WHAT IS REQUIRED:
Return the run of lines below that opens with the line containing "let p2 := (((p1.setS" and closes with the line containing "let p1 := (((p.setS", keeping each one exact.

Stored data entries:
/-- A trap halt (R156): the part is HALTED, resuming at TRAPPC, and its record of KIND 0x0F is written (R513). -/
def trapHalt (s : State) (k : Nat) : State :=
  let s1 := s.modPart k fun p => { p with prev := p.st, st := .halted, pc := p.trappc, blocked := none, fbuf := [], freq := [] }
  let s2 := releaseFollowers s1 k
  let p := s2.part k
  (writeRecord s2 p.ctx (flatOf k)
    (record64 [(0, 1, 0x0F), (1, 1, p.tcCode.toNat), (2, 1, if p.tcDbl then p.tcCode2.toNat else 0), (3, 1, idxOf k), (4, 4, flatOf k),
      (8, 8, p.trappc.toNat), (16, 8, p.trapval.toNat)])).1

/-- Take a trap in a partition (R155, R156, R157): one operation for every cause but CHECKPOINT. -/
def takeTrap (s : State) (k : Nat) (t : Trap) : State :=
  let s := { s with sel := none, issued := false, epoch := s.epoch + 1 }
  if idxOf k = 3 then
    handlerFault s (flatOf k) t.code
      (if t.code = 0x01 then t.val.toNat % 256 else if t.code = 0x03 ∨ t.code = 0x10 then t.fi.getD 0 % 256 else 0) t.val
  else
    let s0 := leaveGroup (dropDrain (perf s k 11 1) k) k
    let s1 := s0.modPart k fun p =>
      let p := { p.drain.undraw with sleep := .awake }
      match t.fi with
      | some f => { p with faultinfo := BitVec.ofNat 11 f }
      | none => p
    let p := s1.part k
    if p.inTrap then
      trapHalt (s1.setPart k { p with tcCode2 := BitVec.ofNat 8 t.code, tcDbl := true }) k
    else
      let p1 : Part := { p with
        tcCode := BitVec.ofNat 8 t.code, tcClass := BitVec.ofNat 2 t.cls, tcDbl := false, tcCode2 := 0
        trappc := if t.code = 0x0D then p.npc else p.pc
        trapval := t.val }
      if p1.trapvec = 0 then trapHalt (s1.setPart k p1) k
      else
        let p2 := (((p1.setS 60 p1.trapcause).setS 61 p1.trappc).setS 62 p1.trapval).setS 63 (timeAt s1 k)
        s1.setPart k ({ p2 with inTrap := true, stall := 3, sleep := .awake }.goto p1.trapvec s1.steps)

/-- A not-present page (R158, R217): an upcall where the state allows one, else PAGE. R158 gives the runtime's first instruction no earliest cc; it has that of a
trap handler. (DESIGN CHOICE: log 190.) -/
def pageFault (s : State) (k : Nat) (acc reason : Nat) (addr : W64) : State :=
  let p := s.part k
  let info := acc * 256 + reason
  if idxOf k ≠ 3 ∧ p.upcallVec ≠ 0 ∧ p.inUp = false ∧ p.inTrap = false ∧ reason ≠ 0x12 then
    let s := { s with sel := none, issued := false, epoch := s.epoch + 1 }
    let s0 := leaveGroup (dropDrain s k) k
    let p := (s0.part k).drain.undraw
    let p1 := { p with upcallInfo := BitVec.ofNat 11 info, upcallAddr := addr, faultinfo := BitVec.ofNat 11 info, inUp := true,
                       stall := 3, sleep := .awake }
    let p2 := ((((p1.setS 3 p.fibframe).setS 60 p.pc).setS 61 (BitVec.ofNat 64 info)).setS 62 addr).setS 63 (timeAt s0 k)
    s0.setPart k (p2.goto p.upcallVec s0.steps)
  else takeTrap s k ⟨0x10, 0, addr, some info⟩

/-- CHECKPOINT entry (R159), with its reason; the context's uncommitted tasks are aborted before it (R435). A part without a vector is halted for capture by
firmware, which is a drain point here too. (DEDUCED: log 152.) The handler's first instruction has the earliest cc of a trap handler's. (DESIGN CHOICE: log 190.) -/
def enterCheckpoint (s : State) (k : Nat) (reason : Nat) : State :=
  let s0 := leaveGroup (dropDrain (perf (abortContext { s with sel := none, issued := false, epoch := s.epoch + 1 } (s.part k).ctx) k 11 1) k) k
  let p : Part := { (s0.part k).drain.undraw with sleep := .awake }
  if p.chkptVec = 0 then
    let s1 := releaseFollowers s0 k
    ({ s1 with chkReports := s1.chkReports ++ [(k, none)] }).modPart k fun q =>
      { p with prev := .checkpointing, st := .halted, quiesce := none, fbuf := [], freq := [], chkDone := true, chkDst := .none, fmask := q.fmask }
  else
    let p1 := (((p.setS 60 (BitVec.ofNat 64 (0x0B + p.tstate.toNat * 256))).setS 61 p.pc).setS 62 (BitVec.ofNat 64 reason)).setS 63 (timeAt s0 k)
    s0.setPart k ({ p1 with inChk := true, st := .checkpointing, quiesce := none, chkAt := s0.ftime, stall := 3 }.goto p.chkptVec s0.steps)

/-- The return from a trap handler (R165): a drain point. -/
def trapReturn (s : State) (k : Nat) (target : W64) : State :=
  s.modPart k fun p => { p.drain with inTrap := false }.goto target s.steps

RESPONSE BELOW:
        let p2 := (((p1.setS 60 p1.trapcause).setS 61 p1.trappc).setS 62 p1.trapval).setS 63 (timeAt s1 k)
        s1.setPart k ({ p2 with inTrap := true, stall := 3, sleep := .awake }.goto p1.trapvec s1.steps)

/-- A not-present page (R158, R217): an upcall where the state allows one, else PAGE. R158 gives the runtime's first instruction no earliest cc; it has that of a
trap handler. (DESIGN CHOICE: log 190.) -/
def pageFault (s : State) (k : Nat) (acc reason : Nat) (addr : W64) : State :=
  let p := s.part k
  let info := acc * 256 + reason
  if idxOf k ≠ 3 ∧ p.upcallVec ≠ 0 ∧ p.inUp = false ∧ p.inTrap = false ∧ reason ≠ 0x12 then
    let s := { s with sel := none, issued := false, epoch := s.epoch + 1 }
    let s0 := leaveGroup (dropDrain s k) k
    let p := (s0.part k).drain.undraw
    let p1 := { p with upcallInfo := BitVec.ofNat 11 info, upcallAddr := addr, faultinfo := BitVec.ofNat 11 info, inUp := true,
                       stall := 3, sleep := .awake }
    let p2 := ((((p1.setS 3 p.fibframe).setS 60 p.pc).setS 61 (BitVec.ofNat 64 info)).setS 62 addr).setS 63 (timeAt s0 k)
    s0.setPart k (p2.goto p.upcallVec s0.steps)
  else takeTrap s k ⟨0x10, 0, addr, some info⟩

/-- CHECKPOINT entry (R159), with its reason; the context's uncommitted tasks are aborted before it (R435). A part without a vector is halted for capture by
firmware, which is a drain point here too. (DEDUCED: log 152.) The handler's first instruction has the earliest cc of a trap handler's. (DESIGN CHOICE: log 190.) -/
def enterCheckpoint (s : State) (k : Nat) (reason : Nat) : State :=
  let s0 := leaveGroup (dropDrain (perf (abortContext { s with sel := none, issued := false, epoch := s.epoch + 1 } (s.part k).ctx) k 11 1) k) k
  let p : Part := { (s0.part k).drain.undraw with sleep := .awake }
  if p.chkptVec = 0 then
    let s1 := releaseFollowers s0 k
    ({ s1 with chkReports := s1.chkReports ++ [(k, none)] }).modPart k fun q =>
      { p with prev := .checkpointing, st := .halted, quiesce := none, fbuf := [], freq := [], chkDone := true, chkDst := .none, fmask := q.fmask }
  else
    let p1 := (((p.setS 60 (BitVec.ofNat 64 (0x0B + p.tstate.toNat * 256))).setS 61 p.pc).setS 62 (BitVec.ofNat 64 reason)).setS 63 (timeAt s0 k)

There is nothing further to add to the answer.